In addition to the importance of coordinate system definition, selection of an appropriate control protocol is an essential requirement of the experimental study design. The typically used methods of simple load or displacement control are not well suited to the nonlinear behavior of cadaver joints. For example, small displacements in high stiffness regions can produce large changes in loads, whereas small changes in applied loads in low stiffness regions can produce large displacements. Previously, hybrid load–displacement protocols have been successfully used to address these limitations in knee [21] and spine [10,22] testing. Test protocols developed to reproduce in vivo motion of the ovine stifle using parallel robot system addressed some of the issues associated with using displacement control [23]. In vitro testing of wrist has commonly involved manipulating wrist movements by applying forces through tendons [24–30]. Other studies have used custom specimen fixturing and standard materials testing systems to apply pure moments to rotate the wrist without artificially constraining its response [1,31,32]. Carpal kinematics has been studied using a hexapod, but limitations of the displacement control strategy used were not addressed [12]. In that study, the wrist was rotated about a fixed center of rotation by restricting joint coordinate translations, which likely altered joint loads as the wrist was rotated around nonphysiological axes. The passive stiffness of the wrist joint is known to be nonlinear and to depend on the direction of motion, being extremely compliant about the neutral position but much stiffer at rotations approaching the limits of the ranges of motion [1,33]. A more appropriate control strategy to address these challenges would be a hybrid load–displacement method that prescribes wrist motions while simultaneously minimizing joint loads. Hybrid control would enable the robot to measure and respond to joint loads while mimicking natural wrist movements.

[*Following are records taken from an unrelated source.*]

-- ==== Sys2Proof/Tests/Slice0.lean ====
section
/-! SUPPORT. The tests: ill-formed terms refused, header words written out from the spec decoded, one
step of each command on the vectors of spec/95_test_vectors.md, and for each statement with
hypotheses a witness that meets them. -/

namespace Sys2Proof.Tests

open Sys2Proof Sys2Proof.Machine Sys2Proof.Spec

set_option Elab.async false

/-! ### Well-formedness: the one check, `pos = 3` -/

theorem test_wf_editacb_pos3 : (Instr.editacb 1 1 3 true).wf = false := by decide
theorem test_wf_acenc_pos3 : (Instr.acenc 3 3 false).wf = false := by decide

/-! ### Decoding (spec/95_test_vectors.md 2.1; the operands written out as bits) -/

theorem test_decode_parse : decode 0b00010000000000000000000101000000#32 = .ok (.parse 320) := by
  decide
theorem test_decode_serialize : decode 0b00100000000000000000000000000000#32 = .ok .serialize := by
  decide
theorem test_decode_editnib :
    decode 0b00110000010001000010101000000000#32 = .ok (.editnib 1 1 1 5) := by decide
theorem test_decode_editnib_largest : decode 0x39FFFE00#32 = .ok (.editnib 39 15 31 15) := by decide
theorem test_decode_editacb :
    decode 0b01001000000111000000000011000000#32 = .ok (.editacb 32 7 1 true) := by decide
theorem test_decode_rdblk : decode 0b01010000010001000000000000000000#32 = .ok (.rdblk 1 1) := by
  decide
theorem test_decode_rdac : decode 0b01101000000111000000000000000000#32 = .ok (.rdac 32 7) := by
  decide
theorem test_decode_rdvbs : decode 0b01110000010001000000000000000000#32 = .ok (.rdvbs 1 1) := by
  decide
theorem test_decode_rdclass : decode 0b10000000000011000000000000000000#32 = .ok (.rdclass 0 3) := by
  decide
theorem test_decode_rdrow : decode 0b10010000000000000000000010001111#32 = .ok (.rdrow 143) := by
  decide
theorem test_decode_rdstat : decode 0b10100000000000000000000000000000#32 = .ok .rdstat := by decide
theorem test_decode_acdec : decode 0b10110000000000000000000000110000#32 = .ok (.acdec 3) := by
  decide
theorem test_decode_acenc :
    decode 0b11000000000000000000000100110000#32 = .ok (.acenc 3 2 false) := by decide
theorem test_decode_acenc_bit : decode 0xC00000D0#32 = .ok (.acenc 1 1 true) := by decide
theorem test_decode_vbchk : decode 0b11010000000000000000000000000000#32 = .ok .vbchk := by decide
theorem test_decode_bcc : decode 0b11100000000000000000000000000100#32 = .ok (.bcc 4) := by decide

theorem test_illegal_opcode : decode 0x00000000#32 = .error .opcode ∧
    decode 0xF0000000#32 = .error .opcode ∧ decode 0xFFFFFFFF#32 = .error .opcode := by decide
theorem test_illegal_bits : decode 0x20000001#32 = .error .mustBeZero ∧
    decode 0x10010140#32 = .error .mustBeZero ∧ decode 0x30000080#32 = .error .mustBeZero ∧
    decode 0x40002000#32 = .error .mustBeZero ∧ decode 0x50002000#32 = .error .mustBeZero ∧
    decode 0xB0000001#32 = .error .mustBeZero ∧ decode 0xD0000010#32 = .error .mustBeZero ∧
    decode 0xE0010000#32 = .error .mustBeZero := by decide
theorem test_illegal_bits2 : decode 0xA0000140#32 = .error .mustBeZero ∧
    decode 0x60000040#32 = .error .mustBeZero ∧ decode 0xB0000040#32 = .error .mustBeZero ∧
    decode 0x30000001#32 = .error .mustBeZero := by decide
theorem test_illegal_pos : decode 0x40000180#32 = .error .reservedPos ∧
    decode 0xC0000180#32 = .error .reservedPos := by decide
theorem test_legal_neighbours : decode 0x40000100#32 = .ok (.editacb 0 0 2 false) ∧
    decode 0xC0000100#32 = .ok (.acenc 0 2 false) := by decide

/-! ### The test dump (spec/95_test_vectors.md 2.0) -/

def zeroBytes (n : Nat) : List Byte := List.replicate n 0x00

def keyTrailer : List Byte :=
  [0xff, 0xff, 0xff, 0xff, 0xff, 0xff, 0xff, 0x07, 0x80, 0x69, 0xff, 0xff, 0xff, 0xff, 0xff, 0xff]

def uidBlock : List Byte :=
  [0xde, 0xad, 0xbe, 0xef, 0x22, 0x08, 0x04, 0x00, 0x62, 0x63, 0x64, 0x65, 0x66, 0x67, 0x68, 0x69]

def valueBlock : List Byte :=
  [0x64, 0x00, 0x00, 0x00, 0x9b, 0xff, 0xff, 0xff, 0x64, 0x00, 0x00, 0x00, 0x05, 0xfa, 0x05, 0xfa]

def d320 : List Byte :=
  uidBlock ++ zeroBytes 32 ++ keyTrailer ++ (zeroBytes 16 ++ valueBlock ++ zeroBytes 16 ++
    keyTrailer) ++ (zeroBytes 48 ++ keyTrailer) ++ (zeroBytes 48 ++ keyTrailer) ++
    (zeroBytes 48 ++ keyTrailer)

/-- The state after PARSE of a dump, nothing on the interface. -/
def loaded (X : List Byte) : State := (loadImage X State.reset).getD State.reset

/-- `D320` with sector 1's region `fd25a069` and block 1's first byte `65`: the example of
spec/44_addressing.md R196. -/
def dWarning : List Byte :=
  ((((d320.set 80 0x65).set 118 0xfd).set 119 0x25).set 120 0xa0)

def statusOf : Out → Option (BitVec 4)
  | .next t => t.outbox.getLast?.map Response.status
  | _       => none

def resultOf : Out → Option Word
  | .next t => t.outbox.getLast?.map Response.result
  | _       => none

def payloadOf : Out → Option (List Byte)
  | .next t => t.outbox.getLast?.map Response.payload
  | _       => none

/-- The bytes of `IMG` from `a` on after a command. -/
def bytesOf (a n : Nat) : Out → Option (List Byte)
  | .next t => memRead t.img a n
  | _       => none

/-- The state with a command at the interface, and nothing after it. -/
def sent (h : Word) (p : List Byte) (s : State) : State := placeCommand h p s

/-! ### One step of each command (spec/95_test_vectors.md, and the examples of the rules) -/

theorem test_parse : resultOf (exec (.parse 320) { State.reset with payload := d320 }) = some 0x140 ∧
    statusOf (exec (.parse 320) { State.reset with payload := d320 }) = some 0 := by decide +kernel
theorem test_parse_sizes : ∀ n ∈ [0, 319, 321, 1023, 1025],
    statusOf (exec (.parse (BitVec.ofNat 16 n)) { State.reset with payload := zeroBytes n }) =
      some 1 := by decide +kernel

theorem test_serialize :
    payloadOf (exec .serialize (loaded d320)) = some d320 := by decide +kernel
theorem test_serialize_unloaded : statusOf (exec .serialize State.reset) = some 2 := by
  decide +kernel

/-- The UID nibble of R165's example: byte 0 `de` to `1e`, byte 4 `22` to `e2`. -/
theorem test_editnib_uid : bytesOf 0 6 (exec (.editnib 0 0 0 1) (loaded d320)) =
    some [0x1e, 0xad, 0xbe, 0xef, 0xe2, 0x08] := by decide +kernel
/-- The low nibble of program P2, step 5. -/
theorem test_editnib_low : bytesOf 80 2 (exec (.editnib 1 1 1 5) (loaded d320)) =
    some [0x65, 0x00] := by decide +kernel

/-- R170's example. -/
theorem test_editacb : bytesOf 118 4 (exec (.editacb 1 1 0 true) (loaded d320)) =
      some [0xfd, 0x27, 0x80, 0x69] ∧
    resultOf (exec (.editacb 1 1 0 true) (loaded d320)) = some 4 := by decide +kernel
/-- All-zero trailer: one pair fixed, two still inconsistent (program P5, step 10). -/
theorem test_editacb_corrupt :
    resultOf (exec (.editacb 0 0 0 false) (loaded (zeroBytes 320))) = some 8 := by decide +kernel

theorem test_rdblk : payloadOf (exec (.rdblk 1 1) (loaded d320)) = some valueBlock := by
  decide +kernel
theorem test_rdblk_address : statusOf (exec (.rdblk 5 0) (loaded d320)) = some 3 ∧
    statusOf (exec (.rdblk 0 4) (loaded d320)) = some 3 := by decide +kernel

theorem test_rdac : resultOf (exec (.rdac 1 3) (loaded d320)) = some 1 := by decide +kernel
theorem test_rdac_corrupt : resultOf (exec (.rdac 2 1) (loaded (zeroBytes 320))) = some 8 := by
  decide +kernel

theorem test_rdvbs : resultOf (exec (.rdvbs 1 1) (loaded dWarning)) = some 1 := by decide +kernel
theorem test_rdvbs_other : resultOf (exec (.rdvbs 1 2) (loaded dWarning)) = some 0 := by
  decide +kernel

theorem test_rdclass : resultOf (exec (.rdclass 0 3) (loaded d320)) = some 2 := by decide +kernel
theorem test_rdclass_data : resultOf (exec (.rdclass 1 0) (loaded d320)) = some 0 := by
  decide +kernel

theorem test_rdrow : resultOf (exec (.rdrow 143) { State.reset with len := 4096 }) =
    some 0x83E := by decide +kernel
theorem test_rdrow_address : statusOf (exec (.rdrow 20) { State.reset with len := 320 }) =
    some 3 := by decide +kernel

theorem test_rdstat : resultOf (exec .rdstat { State.reset with len := 320, dirty := true }) =
    some 0x01416140 := by decide +kernel
theorem test_rdstat_largest : resultOf (exec .rdstat { State.reset with len := 4096 }) =
    some 0x100A1000 := by decide +kernel

theorem test_acdec : resultOf (exec (.acdec 3)
    { State.reset with payload := [0xff, 0x07, 0x80, 0x69] }) = some 1 := by decide +kernel
theorem test_acdec_corrupt : resultOf (exec (.acdec 2)
    { State.reset with payload := [0xff, 0x43, 0xc0, 0x69] }) = some 8 := by decide +kernel

theorem test_acenc : payloadOf (exec (.acenc 0 0 true)
    { State.reset with payload := [0xff, 0x07, 0x80, 0x69] }) =
      some [0xfe, 0x17, 0x80, 0x69] := by decide +kernel
theorem test_acenc_c2 : payloadOf (exec (.acenc 1 1 true)
    { State.reset with payload := [0xff, 0x07, 0x80, 0x69] }) =
      some [0xdf, 0x07, 0x82, 0x69] := by decide +kernel

theorem test_vbchk : resultOf (exec .vbchk { State.reset with payload := valueBlock }) =
    some 0 := by decide +kernel
/-- Byte 14 made `06`: only the test of the repeated address fails. -/
theorem test_vbchk_warning : resultOf (exec .vbchk
    { State.reset with payload := valueBlock.set 14 0x06 }) = some 1 := by decide +kernel

theorem test_bcc : resultOf (exec (.bcc 4)
    { State.reset with payload := [0xde, 0xad, 0xbe, 0xef] }) = some 0x22 := by decide +kernel
theorem test_bcc_empty : resultOf (exec (.bcc 0) State.reset) = some 0 := by decide +kernel

/-- The exemption of the manufacturer block (vector I9): condition 101, failing bytes, yet OK. -/
theorem test_manufacturer_exempt : blockStatus chip (imageOf 0 d320)
    [#v[.valid 0b101, .valid 0, .valid 0, .valid 1]] 0 0 = some .ok := by decide +kernel
/-- The command placed by the host's table word is the next step's. -/
theorem test_fetch_word :
    resultOf (step ({ State.reset with len := 1024 }.withFetchWord 32 0xA0000000)) =
      some 0x04040400 := by decide +kernel
/-- Illegal wins over framing. -/
theorem test_illegal_first : statusOf (step (sent 0x00000000#32 [1, 2, 3] State.reset)) =
    some 5 := by decide +kernel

To address these issues, in this paper, we describe an imaging-based methodology for coordinate system generation and a hybrid test methodology for implementing robotic testing in the upper extremity. The methodology is demonstrated with robotic testing of intact human cadaveric wrist specimens.

Methods

Specimen Preparation.

Nine upper extremity specimens (right handed, male, average age: 58 yr old) were acquired from a licensed nontransplant tissue provider. The specimens were transected distal to the elbow and at the metacarpophalangeal joints. In each specimen, two Kirschner wires were used to fix the forearm in neutral pronosupination under fluoroscopic guidance. The flexor carpi radialis, flexor carpi ulnaris, extensor carpi ulnaris, and extensor carpi radialis longus and brevis were isolated for later attachment to constant force springs. The radius, ulna, and the metacarpals were potted in fast setting urethane resin (SmoothOn, Macungie, PA), such that the dorsal surface of the hand was aligned with the dorsal surface of the forearm at the time of potting. After the resin set, six blind holes were drilled into each of the resin blocks (3.5 mm dia., x ∼ 10 mm deep) to be used as fiducial markers to facilitate registration of anatomical points from computed tomography (CT) global coordinate space (CT_GCS) to the robot's global coordinate system (ROB_GCS). The fiducial marker holes were drilled to align with the locations of a series of noncoplanar holes in the robot mounting fixtures, providing access for the system's digitizing probe.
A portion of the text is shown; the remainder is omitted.